Sample JSON files under "source" directory:
{
"name": "joe",
"age": 31
}
{
"name": "alica",
"age": 21
}
{
"username": "user1",
"password": "pass1"
}
{
"username": "user2",
"password": "pass2
}
Code:
conf = SparkConf().setMaster("local").setAppName("Test")
spark = SparkSession \
.builder \
.config(conf=conf) \
.getOrCreate()
json_data = spark.read.json("source")
Upvotes: 0
Views: 144
Reputation: 32640
You can simply use select
+ dropna()
:
df1 = df.select("name", "age").dropna()
df1.show()
#+-----+---+
#| name|age|
#+-----+---+
#| joe| 34|
#|alice| 21|
#+-----+---+
df2 = df.select("username", "password").dropna()
df2.show()
#+--------+--------+
#|username|password|
#+--------+--------+
#| user1| pass1|
#| user2| pass2|
#+--------+--------+
Upvotes: 0
Reputation: 1238
If you have always the same fixed amount of columns I would just cover all cases with
import pyspark.sql.functions as f
df2=df.where(f.col("name").isNotNull() & f.col("age").isNotNull() & f.col("username").isNotNull() & f.col("password").isNull())
df3=df.where(f.col("name").isNotNull() & f.col("age").isNotNull() & f.col("username").isNull() & f.col("password").isNull())

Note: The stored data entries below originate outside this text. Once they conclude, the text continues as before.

-- ==== Sys2Proof/Machine/Delivery.lean ====
section
/-! DEFINITION. One target port's queues, resync, entry sync and stall timer (spec 06, R107 to R119; spec 08, R153, R154),
as operations on the port alone. What reaches beyond the port (notices, frames sent) is in Ops.lean. -/

namespace Sys2Proof.Machine

/-! ## Forms by presentation mode (R107) -/

/-- Delta limit and sync step limit L of a relative mode (R107). An ABSOLUTE target has no delta; the value named for it is
read by nothing. -/
def deltaLimit : Mode → Int
  | .boot => 127
  | .report => 32767
  | .absolute => 32767

/-- A delta clamped to the mode's range (R107). -/
def clampDelta (m : Mode) (d : Int) : Int := clamp (-deltaLimit m) (deltaLimit m) d

/-- The wheel a report of the mode carries (R96): dropped in BOOT. -/
def wheelIn (m : Mode) (w : Int) : Int := if m = .boot then 0 else w

/-- The sum of two wheels, clamped to −128..127; in BOOT it stays 0 (R110, R154). -/
def wheelSum (m : Mode) (a b : Int) : Int := wheelIn m (clamp (-128) 127 (a + b))

/-- The buttons a report of the mode carries (R96, R107): B1–B3 in BOOT. -/
def buttonsIn (m : Mode) (b : ButtonSet) : ButtonSet := if m = .boot then b &&& 7#5 else b

/-- An absolute coordinate (R94). -/
def absCoord (v size : Nat) : Nat := min 32767 (v * 32768 / size)

/-- A T_REL or T_ABS (R109). -/
def Report.isPointer : Report → Bool
  | .keys _ _ => false
  | .rel _ _ _ _ _ => true
  | .abs _ _ _ _ => true

/-- The sync mark (R109). -/
def Report.isSync : Report → Bool
  | .rel _ _ _ _ sync => sync
  | .keys _ _ => false
  | .abs _ _ _ _ => false

/-- The zero-motion report of a button set (R43, R112): T_REL of zeros, or T_ABS at the last target point. -/
def TargetPort.stillReport (size : DeskSize) (wheel : Int) (b : ButtonSet) (p : TargetPort) : Report :=
  match p.mode with
  | .absolute => .abs (absCoord p.lx size.dw) (absCoord p.ly size.dh) wheel b
  | .boot => .rel 0 0 (wheelIn .boot wheel) (buttonsIn .boot b) false
  | .report => .rel 0 0 (wheelIn .report wheel) (buttonsIn .report b) false

/-! ## The delivery queue (R109 to R111) -/

/-- The newest report with an offered pointer report merged into it, where R110 lets it merge: both unmarked, of one form,
with equal buttons. -/
def mergeDelivery (m : Mode) : Report → Report → Option Report
  | .rel dx dy w b false, .rel dx' dy' w' b' false =>
    if b = b' then some (.rel (clampDelta m (dx + dx')) (clampDelta m (dy + dy')) (wheelSum m w w') b false) else none
  | .abs _ _ w b, .abs ax' ay' w' b' => if b = b' then some (.abs ax' ay' (wheelSum m w w') b) else none
  | _, _ => none

/-- What an offer finds: the merged newest report when the queue is at the coalesce level or above (R110). -/
def TargetPort.merged (coalesce : Nat) (r : Report) (p : TargetPort) : Option Report :=
  if coalesce ≤ p.queue.length then p.queue.getLast?.bind fun n => mergeDelivery p.mode n r else none

/-- The delivery queue has no free place (R109). -/
def TargetPort.queueFull (p : TargetPort) : Bool := Config.queueDepth ≤ p.queue.length

/-- A report that cannot be placed is discarded (R111). -/
def TargetPort.overflows (coalesce : Nat) (r : Report) (p : TargetPort) : Bool :=
  (p.merged coalesce r).isNone && p.queueFull

/-- A report offered to the delivery queue (R109, R110, R111): merged, appended, or discarded with the resync flag set. -/
def TargetPort.offer (coalesce : Nat) (r : Report) (p : TargetPort) : TargetPort :=
  match p.merged coalesce r with
  | some n => { p with queue := p.queue.dropLast ++ [n] }
  | none => if p.queueFull then { p with resync := true } else { p with queue := p.queue ++ [r] }

/-! ## The hold queue (R153, R154) -/

/-- The held pointer report with an offered one merged into it (R154). Reports of two forms cannot meet, because a mode
change empties the queue (R108); the offered one would stand (notes/assumptions/22.md). -/
def mergeHold (m : Mode) : Report → Report → Report
  | .rel dx dy w _ _, .rel dx' dy' w' b' _ =>
    .rel (clampDelta m (dx + dx')) (clampDelta m (dy + dy')) (wheelSum m w w') b' false
  | .abs _ _ w _, .abs ax' ay' w' b' => .abs ax' ay' (wheelSum m w w') b'
  | _, r => r

/-- The hold queue has no free place (R153). -/
def TargetPort.holdFull (p : TargetPort) : Bool := Config.holdDepth ≤ p.hold.length

/-- A report offered to the hold queue (R153, R154). -/
def TargetPort.offerHold (r : Report) (p : TargetPort) : TargetPort :=
  if r.isPointer then
    if p.hold.any Report.isPointer then { p with hold := updFirst Report.isPointer (fun h => mergeHold p.mode h r) p.hold }
    else if p.holdFull then { p with resync := true }
    else { p with hold := p.hold ++ [r] }
  else if p.holdFull then { p with hold := updNewest (fun h => !h.isPointer) (fun _ => r) p.hold }
  else { p with hold := p.hold ++ [r] }

/-! ## Entry sync (R116 to R120) -/

/-- The relative modes (R107). -/
def isRelative : Mode → Bool
  | .boot => true
  | .report => true
  | .absolute => false

/-- The home steps of a sync, k = min(64, ceil(max(DW, DH) / L)) (R117). -/
def homeSteps (m : Mode) (size : DeskSize) : Nat :=
  min Config.homeStepsMax (ceilDiv (max size.dw size.dh) (deltaLimit m).toNat)

/-- PENDING, HOME or APPROACH: a sync in progress (R95, R116, R120). -/
def SyncPhase.inProgress : SyncPhase → Bool
  | .pending => true
  | .home => true
  | .approach => true
  | .cleared => false
  | .complete => false

/-- The record becomes CLEARED (R116); that it keeps its home steps and assumed point is the model's choice (notes/assumptions/20.md). -/
def TargetPort.clearSync (p : TargetPort) : TargetPort := { p with sync := { p.sync with phase := .cleared } }

/-- The record becomes HOME with k home steps left (R117); that it keeps its assumed point while HOME is the model's choice
(notes/assumptions/20.md). -/
def TargetPort.startHome (size : DeskSize) (p : TargetPort) : TargetPort :=
  { p with sync := { p.sync with phase := .home, homeLeft := homeSteps p.mode size } }

/-- An entry-sync request as the port takes it, by power state; one that finds the mode ABSOLUTE is dropped (R117). A record that
becomes PENDING keeps its home steps and assumed point: the model's choice (notes/assumptions/20.md). -/
def TargetPort.requestSync (size : DeskSize) (p : TargetPort) : TargetPort :=
  if !isRelative p.mode then p
  else match p.power with
    | .active => p.startHome size
    | .waking => { p with sync := { p.sync with phase := .pending } }
    | .suspended => { p with sync := { p.sync with phase := .pending } }
    | .absent => p

/-- An entry sync in progress is abandoned when focus leaves the target; a COMPLETE record stays (R120). -/
def TargetPort.abandonSync (p : TargetPort) : TargetPort := if p.sync.phase.inProgress then p.clearSync else p

/-- A sync report is due: ACTIVE, no report with the sync mark in the queue and a free place (R118). -/
def TargetPort.syncDue (p : TargetPort) : Bool := p.power = .active && !p.queue.any Report.isSync && !p.queueFull

/-- When no home step is left and the last one has left the queue, the record becomes APPROACH from (0, 0) (R118). -/
def TargetPort.homeDone (p : TargetPort) : TargetPort :=
  if p.sync.phase = .home ∧ p.sync.homeLeft = 0 ∧ ¬ p.queue.any Report.isSync then
    { p with sync := { p.sync with phase := .approach, mx := 0, my := 0 } }
  else p

/-- The next sync report of a HOME or APPROACH record (R118, R119). A record that becomes COMPLETE keeps the assumed point it has then, also as
the last target point moves on: the model's choice (notes/assumptions/20.md). -/
def TargetPort.nextSync (buttons : ButtonSet) (p : TargetPort) : TargetPort :=
  let L := deltaLimit p.mode
  match p.sync.phase with
  | .home =>
    { p with
      queue := p.queue ++ [.rel (-L) (-L) 0 (buttonsIn p.mode buttons) true]
      sync := { p.sync with homeLeft := p.sync.homeLeft - 1 } }
  | .approach =>
    if p.sync.mx = p.lx ∧ p.sync.my = p.ly then { p with sync := { p.sync with phase := .complete } }
    else
      let dx := clamp (-L) L ((p.lx : Int) - p.sync.mx)
      let dy := clamp (-L) L ((p.ly : Int) - p.sync.my)
      { p with
        queue := p.queue ++ [.rel dx dy 0 (buttonsIn p.mode buttons) true]
        sync := { p.sync with mx := (p.sync.mx + dx).toNat, my := (p.sync.my + dy).toNat } }
  | .cleared => p
  | .pending => p
  | .complete => p

/-- Sync at the end of an event of the port (R118, R119). -/
def TargetPort.syncStep (buttons : ButtonSet) (p : TargetPort) : TargetPort :=
  if p.homeDone.syncDue then p.homeDone.nextSync buttons else p.homeDone

/-! ## Resync (R112) -/

/-- The queue with the view appended, unless its newest report is a T_KEYS carrying that view (step 2 of R112). -/
def restateKeys (mods : ModSet) (list : List Key) (queue : List Report) : List Report :=
  if queue.getLast? = some (.keys mods list) then queue else queue ++ [.keys mods list]

/-- A resync attempted at the end of an event of the port (R112). -/
def TargetPort.resyncStep (view : ModSet × List Key) (buttons : ButtonSet) (size : DeskSize) (p : TargetPort) : TargetPort :=
  if p.power = .active ∧ p.resync ∧ ¬ p.queueFull then
    let q := restateKeys view.1 view.2 p.queue
    if q.length < Config.queueDepth then { p with queue := q ++ [p.stillReport size 0 buttons], resync := false }
    else { p with queue := q }
  else p

/-! ## The stall timer (R114) -/

/-- The delivery queue is emptied, so the stall timer stops (R114). -/
def TargetPort.emptyQueue (p : TargetPort) : TargetPort := { p with queue := [], stall := none }

/-- The stall timer at the end of an event: stopped on an empty queue, started where reports wait without credit (R114). -/
def TargetPort.stallStep (stallTime : Nat) (p : TargetPort) : TargetPort :=
  if p.queue.isEmpty then { p with stall := none }
  else if p.credit = 0 ∧ p.stall.isNone then { p with stall := some stallTime }
  else p

/-- The end of an event of the port: the next sync report, then the resync (R148), then the stall timer. -/
def TargetPort.finish (view : ModSet × List Key) (buttons : ButtonSet) (size : DeskSize) (stallTime : Nat)
    (p : TargetPort) : TargetPort :=
  ((p.syncStep buttons).resyncStep view buttons size).stallStep stallTime

end Sys2Proof.Machine
end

df3=df.where(f.col("name").isNotNull() & f.col("age").isNull() & f.col("username").isNull() & f.col("password").isNull())
df4=df.where(f.col("name").isNull() & f.col("age").isNotNull() & f.col("username").isNotNull() & f.col("password").isNotNull())
df5=df.where(f.col("name").isNull() & f.col("age").isNull() & f.col("username").isNotNull() & f.col("password").isNotNull())
... and so on
Upvotes: 0